"""
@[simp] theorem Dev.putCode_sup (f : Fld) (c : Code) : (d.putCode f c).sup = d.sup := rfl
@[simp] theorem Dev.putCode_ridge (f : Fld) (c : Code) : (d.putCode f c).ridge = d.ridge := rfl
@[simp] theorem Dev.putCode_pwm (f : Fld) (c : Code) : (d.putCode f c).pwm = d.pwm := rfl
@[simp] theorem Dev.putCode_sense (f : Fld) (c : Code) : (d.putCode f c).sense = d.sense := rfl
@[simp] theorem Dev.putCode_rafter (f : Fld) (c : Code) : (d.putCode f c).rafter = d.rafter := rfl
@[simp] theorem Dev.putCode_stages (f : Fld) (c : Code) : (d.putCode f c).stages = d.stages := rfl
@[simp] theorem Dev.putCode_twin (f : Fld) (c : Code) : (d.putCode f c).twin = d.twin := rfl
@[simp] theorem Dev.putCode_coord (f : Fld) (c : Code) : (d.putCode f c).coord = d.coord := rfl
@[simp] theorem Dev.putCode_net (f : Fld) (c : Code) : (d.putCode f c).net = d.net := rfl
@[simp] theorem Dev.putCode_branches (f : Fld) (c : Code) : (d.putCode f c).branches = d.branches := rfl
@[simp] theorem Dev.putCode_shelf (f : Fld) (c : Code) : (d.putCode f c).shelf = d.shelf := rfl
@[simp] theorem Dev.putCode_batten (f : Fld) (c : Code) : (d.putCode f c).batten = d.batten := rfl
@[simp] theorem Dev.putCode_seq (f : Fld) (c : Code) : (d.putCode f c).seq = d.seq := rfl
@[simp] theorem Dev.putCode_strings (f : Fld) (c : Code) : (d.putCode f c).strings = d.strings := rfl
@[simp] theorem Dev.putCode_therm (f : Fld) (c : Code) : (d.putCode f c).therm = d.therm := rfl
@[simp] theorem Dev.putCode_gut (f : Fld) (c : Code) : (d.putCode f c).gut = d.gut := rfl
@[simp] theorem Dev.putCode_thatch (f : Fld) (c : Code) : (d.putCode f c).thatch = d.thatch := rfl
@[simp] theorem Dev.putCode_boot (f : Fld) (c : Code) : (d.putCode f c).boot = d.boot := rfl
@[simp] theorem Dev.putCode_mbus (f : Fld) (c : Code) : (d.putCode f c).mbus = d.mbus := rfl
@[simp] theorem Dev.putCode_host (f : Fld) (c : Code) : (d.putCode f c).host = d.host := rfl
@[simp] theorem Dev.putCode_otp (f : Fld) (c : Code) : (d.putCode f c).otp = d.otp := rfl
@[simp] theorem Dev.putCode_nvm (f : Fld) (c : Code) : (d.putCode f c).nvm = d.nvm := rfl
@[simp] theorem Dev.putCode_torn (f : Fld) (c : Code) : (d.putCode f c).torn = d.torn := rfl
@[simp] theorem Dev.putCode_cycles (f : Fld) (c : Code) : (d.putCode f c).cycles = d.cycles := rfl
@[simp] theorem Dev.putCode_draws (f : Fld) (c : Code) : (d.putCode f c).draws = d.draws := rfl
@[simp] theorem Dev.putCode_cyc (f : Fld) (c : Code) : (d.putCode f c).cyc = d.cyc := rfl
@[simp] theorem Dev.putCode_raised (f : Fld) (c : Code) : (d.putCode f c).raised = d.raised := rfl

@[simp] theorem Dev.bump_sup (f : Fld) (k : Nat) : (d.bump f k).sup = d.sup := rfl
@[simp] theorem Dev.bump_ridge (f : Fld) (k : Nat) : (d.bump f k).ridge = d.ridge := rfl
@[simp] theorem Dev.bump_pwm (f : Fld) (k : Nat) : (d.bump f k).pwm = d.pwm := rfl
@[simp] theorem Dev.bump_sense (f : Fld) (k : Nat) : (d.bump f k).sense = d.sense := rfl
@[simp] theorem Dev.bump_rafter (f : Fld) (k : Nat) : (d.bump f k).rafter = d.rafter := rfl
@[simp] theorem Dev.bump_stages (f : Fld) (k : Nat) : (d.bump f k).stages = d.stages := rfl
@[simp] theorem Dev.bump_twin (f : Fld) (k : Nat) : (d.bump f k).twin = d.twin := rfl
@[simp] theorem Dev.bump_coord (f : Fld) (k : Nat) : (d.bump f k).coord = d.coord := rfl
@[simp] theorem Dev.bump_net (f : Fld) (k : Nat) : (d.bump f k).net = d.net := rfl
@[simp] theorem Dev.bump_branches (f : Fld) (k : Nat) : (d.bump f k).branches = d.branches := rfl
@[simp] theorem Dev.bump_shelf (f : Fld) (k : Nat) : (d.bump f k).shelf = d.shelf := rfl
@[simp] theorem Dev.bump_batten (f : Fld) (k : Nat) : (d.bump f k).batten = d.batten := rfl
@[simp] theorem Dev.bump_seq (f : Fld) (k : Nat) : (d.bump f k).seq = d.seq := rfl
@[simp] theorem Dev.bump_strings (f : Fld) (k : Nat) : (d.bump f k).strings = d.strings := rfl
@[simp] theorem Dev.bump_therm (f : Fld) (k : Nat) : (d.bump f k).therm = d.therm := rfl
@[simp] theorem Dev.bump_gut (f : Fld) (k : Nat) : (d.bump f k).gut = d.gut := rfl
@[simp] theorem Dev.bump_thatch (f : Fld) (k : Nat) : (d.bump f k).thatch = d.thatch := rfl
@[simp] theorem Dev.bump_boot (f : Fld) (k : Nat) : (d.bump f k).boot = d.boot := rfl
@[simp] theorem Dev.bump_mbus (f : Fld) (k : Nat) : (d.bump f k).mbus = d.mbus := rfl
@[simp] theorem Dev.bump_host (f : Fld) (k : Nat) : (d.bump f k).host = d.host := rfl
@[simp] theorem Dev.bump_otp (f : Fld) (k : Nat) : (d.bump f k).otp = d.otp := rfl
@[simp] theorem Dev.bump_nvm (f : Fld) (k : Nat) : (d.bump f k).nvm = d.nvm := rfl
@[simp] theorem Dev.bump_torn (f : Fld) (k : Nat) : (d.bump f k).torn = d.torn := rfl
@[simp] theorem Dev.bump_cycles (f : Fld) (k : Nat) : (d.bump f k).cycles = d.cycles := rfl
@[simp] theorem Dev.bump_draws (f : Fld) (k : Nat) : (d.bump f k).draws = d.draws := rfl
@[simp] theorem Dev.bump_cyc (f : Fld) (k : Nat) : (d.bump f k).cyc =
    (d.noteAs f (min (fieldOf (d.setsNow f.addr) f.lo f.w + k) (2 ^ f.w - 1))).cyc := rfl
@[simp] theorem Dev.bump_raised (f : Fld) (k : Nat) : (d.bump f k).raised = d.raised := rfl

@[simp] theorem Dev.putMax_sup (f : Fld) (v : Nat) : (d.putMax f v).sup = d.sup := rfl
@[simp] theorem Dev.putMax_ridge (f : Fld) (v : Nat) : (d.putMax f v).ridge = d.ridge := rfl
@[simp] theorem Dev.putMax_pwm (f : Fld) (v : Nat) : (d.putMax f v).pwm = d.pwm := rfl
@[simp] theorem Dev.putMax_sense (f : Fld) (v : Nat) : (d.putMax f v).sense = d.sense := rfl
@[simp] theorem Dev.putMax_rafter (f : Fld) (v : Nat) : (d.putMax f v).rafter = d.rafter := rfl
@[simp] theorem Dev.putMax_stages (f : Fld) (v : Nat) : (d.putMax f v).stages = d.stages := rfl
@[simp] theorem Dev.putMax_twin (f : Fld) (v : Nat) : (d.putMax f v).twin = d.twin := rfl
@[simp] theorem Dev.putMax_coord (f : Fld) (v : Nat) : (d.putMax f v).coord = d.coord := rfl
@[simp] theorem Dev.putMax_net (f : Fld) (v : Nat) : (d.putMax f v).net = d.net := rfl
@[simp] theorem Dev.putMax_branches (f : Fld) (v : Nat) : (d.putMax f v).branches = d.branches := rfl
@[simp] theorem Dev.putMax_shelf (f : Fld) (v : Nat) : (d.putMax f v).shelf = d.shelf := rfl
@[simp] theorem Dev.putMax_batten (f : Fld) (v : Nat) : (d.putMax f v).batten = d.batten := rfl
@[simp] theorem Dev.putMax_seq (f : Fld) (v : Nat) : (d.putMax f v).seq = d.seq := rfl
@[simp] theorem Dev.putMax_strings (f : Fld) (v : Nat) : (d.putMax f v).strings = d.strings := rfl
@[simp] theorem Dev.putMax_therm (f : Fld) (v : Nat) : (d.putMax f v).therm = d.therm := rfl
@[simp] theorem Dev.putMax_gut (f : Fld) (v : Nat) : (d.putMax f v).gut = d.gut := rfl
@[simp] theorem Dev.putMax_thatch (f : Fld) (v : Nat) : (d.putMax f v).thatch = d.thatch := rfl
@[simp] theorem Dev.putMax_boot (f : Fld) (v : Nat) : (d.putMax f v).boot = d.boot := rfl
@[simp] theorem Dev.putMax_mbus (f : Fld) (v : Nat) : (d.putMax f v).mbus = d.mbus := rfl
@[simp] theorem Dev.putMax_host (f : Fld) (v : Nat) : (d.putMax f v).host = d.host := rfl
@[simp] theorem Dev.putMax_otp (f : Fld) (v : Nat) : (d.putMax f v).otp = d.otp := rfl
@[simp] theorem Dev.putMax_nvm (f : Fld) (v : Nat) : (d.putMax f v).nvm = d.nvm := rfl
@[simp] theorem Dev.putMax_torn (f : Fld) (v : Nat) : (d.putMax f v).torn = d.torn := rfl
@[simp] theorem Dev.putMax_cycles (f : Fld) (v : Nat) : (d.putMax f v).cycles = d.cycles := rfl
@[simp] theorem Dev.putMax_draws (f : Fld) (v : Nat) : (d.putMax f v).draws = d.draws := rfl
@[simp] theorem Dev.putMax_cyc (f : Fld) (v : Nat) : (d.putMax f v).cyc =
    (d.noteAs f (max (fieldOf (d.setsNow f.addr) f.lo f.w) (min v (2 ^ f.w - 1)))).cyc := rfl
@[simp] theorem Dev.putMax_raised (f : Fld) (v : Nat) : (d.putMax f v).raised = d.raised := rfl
"""
"""
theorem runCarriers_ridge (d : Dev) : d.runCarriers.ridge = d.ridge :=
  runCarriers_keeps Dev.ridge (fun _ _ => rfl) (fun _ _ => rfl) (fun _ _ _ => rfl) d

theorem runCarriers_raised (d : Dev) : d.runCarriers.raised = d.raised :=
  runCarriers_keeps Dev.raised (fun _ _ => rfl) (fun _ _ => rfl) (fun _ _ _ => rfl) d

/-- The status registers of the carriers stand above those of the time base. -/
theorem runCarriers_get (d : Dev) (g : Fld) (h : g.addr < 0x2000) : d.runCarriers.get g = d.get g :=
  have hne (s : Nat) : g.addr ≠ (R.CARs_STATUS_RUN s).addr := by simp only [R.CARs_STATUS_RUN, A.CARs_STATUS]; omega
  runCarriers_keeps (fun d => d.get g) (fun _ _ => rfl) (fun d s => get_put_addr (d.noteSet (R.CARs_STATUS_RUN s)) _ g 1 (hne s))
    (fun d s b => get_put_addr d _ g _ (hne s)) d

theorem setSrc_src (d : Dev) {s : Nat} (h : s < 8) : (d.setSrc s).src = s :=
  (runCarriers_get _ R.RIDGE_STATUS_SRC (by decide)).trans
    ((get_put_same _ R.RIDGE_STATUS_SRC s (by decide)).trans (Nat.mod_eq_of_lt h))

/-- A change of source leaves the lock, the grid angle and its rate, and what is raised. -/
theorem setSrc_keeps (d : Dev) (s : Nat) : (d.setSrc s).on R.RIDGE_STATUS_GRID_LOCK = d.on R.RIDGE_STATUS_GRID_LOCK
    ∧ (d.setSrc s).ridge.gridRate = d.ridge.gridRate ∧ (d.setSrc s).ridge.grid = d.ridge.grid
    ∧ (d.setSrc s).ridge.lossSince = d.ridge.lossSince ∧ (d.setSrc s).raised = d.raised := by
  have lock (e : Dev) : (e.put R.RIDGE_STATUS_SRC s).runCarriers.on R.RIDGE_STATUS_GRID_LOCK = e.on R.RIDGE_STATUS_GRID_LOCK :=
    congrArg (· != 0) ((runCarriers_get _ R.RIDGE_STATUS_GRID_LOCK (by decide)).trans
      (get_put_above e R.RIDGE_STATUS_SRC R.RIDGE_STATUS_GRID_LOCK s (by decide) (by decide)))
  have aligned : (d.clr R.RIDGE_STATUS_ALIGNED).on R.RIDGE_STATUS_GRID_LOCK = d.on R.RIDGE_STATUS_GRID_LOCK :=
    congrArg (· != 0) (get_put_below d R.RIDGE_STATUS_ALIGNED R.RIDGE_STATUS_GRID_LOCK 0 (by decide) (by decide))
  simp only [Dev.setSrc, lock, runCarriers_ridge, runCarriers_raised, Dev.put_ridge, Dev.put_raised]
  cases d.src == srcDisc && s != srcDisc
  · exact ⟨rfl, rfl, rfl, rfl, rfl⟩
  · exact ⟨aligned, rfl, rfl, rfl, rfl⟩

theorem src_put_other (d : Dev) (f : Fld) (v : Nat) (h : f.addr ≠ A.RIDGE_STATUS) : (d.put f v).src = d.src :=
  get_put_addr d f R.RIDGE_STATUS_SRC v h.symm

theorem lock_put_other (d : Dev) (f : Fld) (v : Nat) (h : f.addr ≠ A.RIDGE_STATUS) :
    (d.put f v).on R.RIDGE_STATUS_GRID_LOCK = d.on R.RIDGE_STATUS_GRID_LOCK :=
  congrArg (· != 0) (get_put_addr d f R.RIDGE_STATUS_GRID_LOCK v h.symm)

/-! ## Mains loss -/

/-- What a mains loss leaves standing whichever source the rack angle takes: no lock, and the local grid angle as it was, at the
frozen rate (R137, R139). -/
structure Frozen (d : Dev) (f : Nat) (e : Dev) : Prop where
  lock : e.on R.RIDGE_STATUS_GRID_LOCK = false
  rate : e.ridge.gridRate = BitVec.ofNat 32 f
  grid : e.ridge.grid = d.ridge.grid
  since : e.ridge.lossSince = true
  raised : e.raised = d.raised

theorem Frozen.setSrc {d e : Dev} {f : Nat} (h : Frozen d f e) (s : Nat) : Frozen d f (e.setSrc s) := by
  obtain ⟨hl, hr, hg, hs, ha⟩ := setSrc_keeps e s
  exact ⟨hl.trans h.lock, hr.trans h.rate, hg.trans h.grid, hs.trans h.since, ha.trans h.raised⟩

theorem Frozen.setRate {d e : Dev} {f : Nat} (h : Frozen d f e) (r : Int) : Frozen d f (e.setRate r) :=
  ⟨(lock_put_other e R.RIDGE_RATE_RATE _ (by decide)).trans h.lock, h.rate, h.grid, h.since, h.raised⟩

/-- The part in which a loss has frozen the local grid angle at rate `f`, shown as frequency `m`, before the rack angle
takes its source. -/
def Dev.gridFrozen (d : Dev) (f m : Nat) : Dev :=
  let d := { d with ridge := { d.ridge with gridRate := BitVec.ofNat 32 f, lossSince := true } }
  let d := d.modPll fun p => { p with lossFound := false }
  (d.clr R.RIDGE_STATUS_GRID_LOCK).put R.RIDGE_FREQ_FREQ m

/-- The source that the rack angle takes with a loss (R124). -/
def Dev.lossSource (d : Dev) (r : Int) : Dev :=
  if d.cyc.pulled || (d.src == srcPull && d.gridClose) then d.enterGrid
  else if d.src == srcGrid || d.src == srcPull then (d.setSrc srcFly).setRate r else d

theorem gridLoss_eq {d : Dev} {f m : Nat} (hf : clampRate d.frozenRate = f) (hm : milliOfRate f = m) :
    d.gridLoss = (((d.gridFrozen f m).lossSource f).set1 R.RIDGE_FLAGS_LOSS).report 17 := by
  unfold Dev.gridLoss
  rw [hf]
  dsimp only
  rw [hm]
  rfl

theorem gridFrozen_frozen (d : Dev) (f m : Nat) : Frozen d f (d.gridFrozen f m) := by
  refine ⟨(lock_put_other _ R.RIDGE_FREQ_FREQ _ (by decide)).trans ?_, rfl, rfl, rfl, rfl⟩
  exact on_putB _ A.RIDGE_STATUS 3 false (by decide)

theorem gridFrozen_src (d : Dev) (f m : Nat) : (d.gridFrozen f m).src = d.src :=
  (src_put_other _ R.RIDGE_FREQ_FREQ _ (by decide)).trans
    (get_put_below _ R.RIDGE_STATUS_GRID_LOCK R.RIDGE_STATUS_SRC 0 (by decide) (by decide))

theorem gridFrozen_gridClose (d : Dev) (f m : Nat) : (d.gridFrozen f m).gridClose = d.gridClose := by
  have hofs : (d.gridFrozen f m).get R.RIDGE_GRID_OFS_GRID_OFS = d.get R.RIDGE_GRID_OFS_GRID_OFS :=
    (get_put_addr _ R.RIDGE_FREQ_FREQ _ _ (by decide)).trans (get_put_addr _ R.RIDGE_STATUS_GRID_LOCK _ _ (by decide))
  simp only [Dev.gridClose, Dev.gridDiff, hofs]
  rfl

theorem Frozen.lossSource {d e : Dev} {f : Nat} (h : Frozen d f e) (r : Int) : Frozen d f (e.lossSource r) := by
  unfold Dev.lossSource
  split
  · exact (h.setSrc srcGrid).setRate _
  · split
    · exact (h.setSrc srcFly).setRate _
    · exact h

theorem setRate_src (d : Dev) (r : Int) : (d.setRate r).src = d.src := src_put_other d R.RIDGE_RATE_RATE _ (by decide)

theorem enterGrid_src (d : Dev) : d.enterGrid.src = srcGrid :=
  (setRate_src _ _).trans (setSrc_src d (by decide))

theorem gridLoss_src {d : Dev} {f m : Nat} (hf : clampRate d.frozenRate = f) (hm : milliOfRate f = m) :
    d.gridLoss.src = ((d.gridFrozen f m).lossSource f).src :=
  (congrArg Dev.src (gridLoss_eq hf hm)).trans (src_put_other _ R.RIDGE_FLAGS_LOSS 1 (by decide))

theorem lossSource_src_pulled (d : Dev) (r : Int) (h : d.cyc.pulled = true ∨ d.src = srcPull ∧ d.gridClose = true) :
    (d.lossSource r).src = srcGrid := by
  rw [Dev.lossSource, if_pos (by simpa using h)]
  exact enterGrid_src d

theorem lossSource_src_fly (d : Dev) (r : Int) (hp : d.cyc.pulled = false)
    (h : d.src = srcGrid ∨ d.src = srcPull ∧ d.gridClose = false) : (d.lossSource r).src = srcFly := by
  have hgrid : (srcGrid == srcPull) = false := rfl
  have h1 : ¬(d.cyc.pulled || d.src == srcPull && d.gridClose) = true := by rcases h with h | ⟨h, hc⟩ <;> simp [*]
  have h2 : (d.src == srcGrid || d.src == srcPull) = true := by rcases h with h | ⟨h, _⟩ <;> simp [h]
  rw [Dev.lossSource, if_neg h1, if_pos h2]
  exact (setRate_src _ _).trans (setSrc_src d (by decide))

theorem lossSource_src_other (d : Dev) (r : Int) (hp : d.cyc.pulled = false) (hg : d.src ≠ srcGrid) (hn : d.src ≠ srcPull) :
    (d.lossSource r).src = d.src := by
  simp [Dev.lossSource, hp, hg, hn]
"""
Prompt: Take every line from the data above that holds "clampRate" and copy it out.

Result of the task:
theorem gridLoss_eq {d : Dev} {f m : Nat} (hf : clampRate d.frozenRate = f) (hm : milliOfRate f = m) :
theorem gridLoss_src {d : Dev} {f m : Nat} (hf : clampRate d.frozenRate = f) (hm : milliOfRate f = m) :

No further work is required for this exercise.